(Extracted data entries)
/-- The first record of the callback leaves the list, and the others keep their order (R291). -/
theorem withoutFirst_append {before after : List Event} {e : Event} {cb : Word} (he : e.cb = cb) (hb : ∀ x ∈ before, x.cb ≠ cb) :
    withoutFirst (before ++ e :: after) cb = before ++ after := by
  rw [withoutFirst, List.eraseP_append_right _ (fun x hx => by simpa using hb x hx), List.eraseP_cons_of_pos (by simpa using he)]

theorem evRemove_begin {s : State} {cb : Word} (h : s.mayRun (.evRemove cb)) (hon : s.mx.on = true) :
    evRemove cb (s.begin (.evRemove cb)) = (ensure (∃ e ∈ s.events, e.cb = cb) .eventNotFound cb >>= fun _ =>
      modify fun s => { s with events := withoutFirst s.events cb }) (s.begin (.evRemove cb)) := by
  rw [evRemove, act_bind_ok (mxOn_begin h hon), act_get_bind]
  rfl

theorem evRemove_removes {s : State} {cb : Word} (h : s.mayRun (.evRemove cb)) (hon : s.mx.on = true)
    (hin : ∃ e ∈ s.events, e.cb = cb) : evRemove cb (s.begin (.evRemove cb)) =
      .ok () { s.begin (.evRemove cb) with events := withoutFirst s.events cb } := by
  rw [evRemove_begin h hon, ensure_bind, if_pos hin, act_modify]
  rfl

theorem evRemove_absent {s : State} {cb : Word} (h : s.mayRun (.evRemove cb)) (hon : s.mx.on = true)
    (hout : ¬ ∃ e ∈ s.events, e.cb = cb) : evRemove cb (s.begin (.evRemove cb)) =
      .error .fatal ((s.begin (.evRemove cb)).enterFaulted .eventNotFound cb) := by
  rw [evRemove_begin h hon, ensure_bind, if_neg hout]

/-- Settles O50: the two commands on a list with room, on a full one, with a record of the callback, and without. -/
theorem eventListCommands : Obligations.EventListCommands := by
  refine fun s hon => ⟨fun delay cb ctx h hne hres => ⟨fun hroom hfit => ?_, fun hfull => ?_⟩, fun cb h =>
    ⟨fun before e after hlist he hbefore => ?_, fun hnone => ?_⟩⟩
  · exact (command_replyNone h.1 (evAdd_adds h hon ⟨hne, hres⟩ hroom hfit)).trans rfl
  · exact command_replyNone_fatal h.1 (evAdd_full h hon ⟨hne, hres⟩ hfull)
  · have hin : ∃ x ∈ s.events, x.cb = cb := ⟨e, by simp [hlist], he⟩
    have hcut : withoutFirst s.events cb = before ++ after := by rw [hlist, withoutFirst_append he hbefore]
    rw [← hcut]
    exact (command_replyNone h.1 (evRemove_removes h hon hin)).trans rfl
  · exact command_replyNone_fatal h.1 (evRemove_absent h hon fun ⟨x, hx, hxcb⟩ => hnone x hx hxcb)

end Sys2Proof.Machine
end

section
/-!
SUPPORT. Discards and appends of a sample buffer in an environment that does nothing meanwhile (spec/42_sample_buffer.md R191 to R194): what
a discard leaves of the window and of memory, and from it `SB_DISCARD` and the two ways an append can end.
-/

namespace Sys2Proof.Machine

set_option Elab.async false

/-! ### The window's bytes (R29, R186) -/

/-- A window inside the buffer ends inside the buffer's memory. -/
theorem SampleBuf.idxPtr_le {b : SampleBuf} {j : Nat} (h : j ≤ b.size) : b.idxPtr j ≤ b.base.toNat + b.bytes.toNat :=
  Nat.add_le_add_left ((Nat.mul_le_mul_right _ h).trans (Nat.div_mul_le_self _ _)) _

/-- The samples behind the first `k` of the window end where the window ends. -/
theorem SampleBuf.idxPtr_tail (b : SampleBuf) {k : Nat} (h : k ≤ b.widx.toNat) :
    b.idxPtr k + (b.widx.toNat - k) * 2 ^ b.bps.toNat = b.idxPtr b.widx.toNat := by
  rw [SampleBuf.idxPtr, SampleBuf.idxPtr, Nat.add_assoc, ← Nat.add_mul, Nat.add_sub_cancel' h]

/-! ### A discard (R193, R194) -/

/-- The window after the samples before position `p` are gone. -/
def SampleBuf.discarded (b : SampleBuf) (p : Nat) : SampleBuf :=
  if p ≤ b.wpos.toNat then b
  else if b.widx.toNat ≤ p - b.wpos.toNat then b.emptyAt p
  else b.dropped p (p - b.wpos.toNat)

/-- Memory after a discard of `k` samples: the rest of the window stands at its start, and every other byte is as before. -/
def State.movedDown (s : State) (b : SampleBuf) (k : Nat) (m : Memory) : Prop :=
  ∀ x, m.read x =
    if 0 < k ∧ b.base.toNat ≤ x ∧ x < b.base.toNat + (b.widx.toNat - k) * 2 ^ b.bps.toNat then
      s.cpuByte (x + k * 2 ^ b.bps.toNat)
    else s.mem.read x

theorem State.movedDown_refl (s : State) {b : SampleBuf} {k : Nat} (h : k = 0 ∨ b.widx.toNat ≤ k) : s.movedDown b k s.mem := by
  intro x
  rw [if_neg]
  rintro ⟨hk, hlo, hhi⟩
  have hnone : b.widx.toNat - k = 0 := by omega
  rw [hnone, Nat.zero_mul] at hhi
  omega

/-- All a discard does while nothing else moves. -/
theorem sbDiscardProc_quiet {s : State} {i p : Nat} (hq : s.quiet) (hi : i < 32) (hw : (s.sb i).widx.toNat ≤ (s.sb i).size)
    (hb : (s.sb i).base.toNat + (s.sb i).bytes.toNat ≤ s.memBytes) :
    ∃ t, sbDiscardProc i p s = .ok () t ∧ t = { s with sbs := t.sbs, mem := t.mem, cache := t.cache, race := t.race } ∧
      (∀ j, j ≠ i → t.sb j = s.sb j) ∧ t.sb i = (s.sb i).discarded p ∧
      s.movedDown (s.sb i) (p - (s.sb i).wpos.toNat) t.mem := by
  unfold SampleBuf.discarded
  by_cases hbefore : p ≤ (s.sb i).wpos.toNat
  · exact ⟨s, sbDiscardProc_before hbefore, rfl, fun _ _ => rfl, (if_pos hbefore).symm, s.movedDown_refl (.inl (by omega))⟩
  by_cases hall : (s.sb i).widx.toNat ≤ p - (s.sb i).wpos.toNat
  · refine ⟨_, sbDiscardProc_all (Nat.not_le.mp hbefore) hall, rfl, fun j => modSb_sb_other s _, ?_, s.movedDown_refl (.inr hall)⟩
    rw [if_neg hbefore, if_pos hall, modSb_sb_same s _ hi]
  · have htail := (s.sb i).idxPtr_tail (Nat.le_of_not_le hall)
    have hend := SampleBuf.idxPtr_le hw
    have hstart : (s.sb i).base.toNat ≤ (s.sb i).idxPtr (p - (s.sb i).wpos.toNat) := Nat.le_add_right _ _
    obtain ⟨t, hcopy, hframe, hread⟩ := copyBytes_quiet (s := s) (src := (s.sb i).idxPtr (p - (s.sb i).wpos.toNat))
      (dst := (s.sb i).base.toNat) (n := ((s.sb i).widx.toNat - (p - (s.sb i).wpos.toNat)) * 2 ^ (s.sb i).bps.toNat)
      hq (by omega) (by omega) (.inl hstart)
    have hsb : ∀ j, t.sb j = s.sb j := fun j => by rw [hframe]; rfl
    refine ⟨_, sbDiscardProc_part (Nat.not_le.mp hbefore) (Nat.not_le.mp hall) hcopy, ?_, fun j hj => ?_, ?_, fun x => ?_⟩
    · rw [hframe]; rfl
    · rw [modSb_sb_other t _ hj, hsb]
    · rw [if_neg hbefore, if_neg hall, modSb_sb_same t _ hi, hsb]
    · refine (hread x).trans (ite_congr (propext ⟨fun h => ⟨by omega, h⟩, And.right⟩) (fun h => ?_) fun _ => rfl)
      rw [SampleBuf.idxPtr]
      congr 1
      omega

/-! ### Commands -/

theorem sbOn_ready {s : State} {i : Instr} {ch : Byte} (h : s.mayRun i) (hch : i.chField = ch) (hc : ch.toNat < 32)
    (hon : (s.sb ch.toNat).on = true) : sbOn ch (s.begin i) = .ok () (s.begin i) := by
  subst hch
  exact sbOn_begin h hc hon

theorem w32_toNat (x : Word) : w32 x.toNat = x := (BitVec.ofNat_toNat 32 x).trans (BitVec.setWidth_eq x)

/-- Settles O32: behind the common checks the command is one discard, at the position it names. -/
theorem sbDiscardEffect : Obligations.SbDiscardEffect := by
  intro s ch p b k kept hrun hch hon hw hmem hq
  obtain ⟨t, hrun', hframe, hothers, hwindow, hmoved⟩ := sbDiscardProc_quiet (s := s.begin (.sbDiscard ch p)) (p := p.toNat)
    (begin_quiet hq _) hch hw hmem
  have hbody : sbDiscard ch p (s.begin (.sbDiscard ch p)) = .ok () t := by
    rw [sbDiscard, act_bind_ok (sbOn_ready (ch := ch) hrun rfl hch hon), hrun']
  refine ⟨t.finish [], command_replyNone hrun.1 hbody, ?_, hothers, hwindow.trans ?_, fun x => (hmoved x).trans ?_⟩
  · rw [hframe]; rfl
  · show b.discarded p.toNat = _
    rw [SampleBuf.discarded, SampleBuf.emptyAt, SampleBuf.dropped, w32_toNat]
    exact if_congr (by omega) rfl rfl
  · show ite (0 < k ∧ b.base.toNat ≤ x ∧ x < b.base.toNat + kept) _ _ = _
    refine ite_congr (propext ⟨fun ⟨hk, hlo, hhi⟩ => ⟨hk, ?_, hlo, hhi⟩, fun ⟨hk, _, hlo, hhi⟩ => ⟨hk, hlo, hhi⟩⟩)
      (fun _ => rfl) fun _ => rfl
    by_contra hle
    have hnone : kept = 0 := by
      show (b.widx.toNat - k) * _ = 0
      rw [Nat.sub_eq_zero_of_le (Nat.not_lt.mp hle), Nat.zero_mul]
    omega

/-! ### An append (R191, R192) -/

/-- A discard that goes no further than the read cursor takes its samples off the window, even where that is none or all of it. -/
theorem SampleBuf.discarded_toCursor {b : SampleBuf} {k : Nat} (hk : k ≤ b.ridx.toNat) (hr : b.ridx.toNat ≤ b.widx.toNat) :
    b.discarded (b.wpos.toNat + k) = b.dropped (b.wpos.toNat + k) k := by
  rw [SampleBuf.discarded, Nat.add_sub_cancel_left]
  split
  · have hnone : k = 0 := by omega
    rw [hnone, SampleBuf.dropped, Nat.add_zero, Nat.sub_zero, Nat.sub_zero, w32_toNat, w32_toNat, w32_toNat]
  · split
    · have hwidx : b.widx.toNat - k = 0 := by omega
      have hridx : b.ridx.toNat - k = 0 := by omega
      rw [SampleBuf.dropped, hwidx, hridx]
      rfl
    · rfl

/-- An append that does not fit goes on where the discard has made enough room, and is a fault where it has not. -/
theorem sbMakeRoom_discards {s t : State} {i n : Nat} (h : ¬ (s.sb i).widx.toNat + n ≤ (s.sb i).size)
    (ht : sbDiscardProc i ((s.sb i).wpos.toNat + roundDown8 (s.sb i).ridx.toNat) s = .ok () t) :
    sbMakeRoom i n s = if (t.sb i).widx.toNat + n ≤ (t.sb i).size then .ok () t
      else .error .fatal (t.enterFaulted .bufferTooSmall (w32 n)) := by
  rw [sbMakeRoom, act_get_bind, if_neg h, act_bind_ok ht, act_get_bind, ensure_apply]

/-- Behind enough room an append answers the window's old end and grows the window. -/
theorem sbAppendProc_grows {s t : State} {i n : Nat} (h : sbMakeRoom i n s = .ok () t)
    (hp : (t.sb i).idxPtr (t.sb i).widx.toNat < 2 ^ 32) :
    sbAppendProc i n s = .ok (w32 ((t.sb i).idxPtr (t.sb i).widx.toNat)) (t.modSb i fun b => b.grown n) := by
  rw [sbAppendProc, act_bind_ok h, act_get_bind, act_modify_bind, resultWord_fits hp]

theorem sbAppend_answers {s t : State} {ch : Byte} {n p : Word} (hrun : s.mayRun (.sbAppend ch n)) (hch : ch.toNat < 32)
    (hon : (s.sb ch.toNat).on = true) (h : sbAppendProc ch.toNat n.toNat (s.begin (.sbAppend ch n)) = .ok p t) :
    exec (.sbAppend ch n) s = .next (t.finish [p]) :=
  command_reply hrun.1 (by rw [sbAppend, act_bind_ok (sbOn_ready (ch := ch) hrun rfl hch hon), act_bind_ok h, act_pure])

theorem sbAppend_faults {s t : State} {ch : Byte} {n : Word} (hrun : s.mayRun (.sbAppend ch n)) (hch : ch.toNat < 32)
    (hon : (s.sb ch.toNat).on = true) (h : sbAppendProc ch.toNat n.toNat (s.begin (.sbAppend ch n)) = .error .fatal t) :
    exec (.sbAppend ch n) s = .next t :=
  command_reply_fatal hrun.1 (by rw [sbAppend, act_bind_ok (sbOn_ready (ch := ch) hrun rfl hch hon), act_bind_error h])

theorem SampleBuf.grown_eq_add (b : SampleBuf) (n : Word) : b.grown n.toNat = { b with widx := b.widx + n } := by
  have hsum : w32 (b.widx.toNat + n.toNat) = b.widx + n := BitVec.eq_of_toNat_eq (by rw [BitVec.toNat_ofNat, BitVec.toNat_add])
  rw [SampleBuf.grown, hsum]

- Problem details -
When the line with "theorem State.movedDown_refl (s" is reached in the data above, begin copying, and stop after the line with "by_cases hall : (s.sb"; copy each line exactly, both ends included.

- Solution for this exercise -
theorem State.movedDown_refl (s : State) {b : SampleBuf} {k : Nat} (h : k = 0 ∨ b.widx.toNat ≤ k) : s.movedDown b k s.mem := by
  intro x
  rw [if_neg]
  rintro ⟨hk, hlo, hhi⟩
  have hnone : b.widx.toNat - k = 0 := by omega
  rw [hnone, Nat.zero_mul] at hhi
  omega

/-- All a discard does while nothing else moves. -/
theorem sbDiscardProc_quiet {s : State} {i p : Nat} (hq : s.quiet) (hi : i < 32) (hw : (s.sb i).widx.toNat ≤ (s.sb i).size)
    (hb : (s.sb i).base.toNat + (s.sb i).bytes.toNat ≤ s.memBytes) :
    ∃ t, sbDiscardProc i p s = .ok () t ∧ t = { s with sbs := t.sbs, mem := t.mem, cache := t.cache, race := t.race } ∧
      (∀ j, j ≠ i → t.sb j = s.sb j) ∧ t.sb i = (s.sb i).discarded p ∧
      s.movedDown (s.sb i) (p - (s.sb i).wpos.toNat) t.mem := by
  unfold SampleBuf.discarded
  by_cases hbefore : p ≤ (s.sb i).wpos.toNat
  · exact ⟨s, sbDiscardProc_before hbefore, rfl, fun _ _ => rfl, (if_pos hbefore).symm, s.movedDown_refl (.inl (by omega))⟩
  by_cases hall : (s.sb i).widx.toNat ≤ p - (s.sb i).wpos.toNat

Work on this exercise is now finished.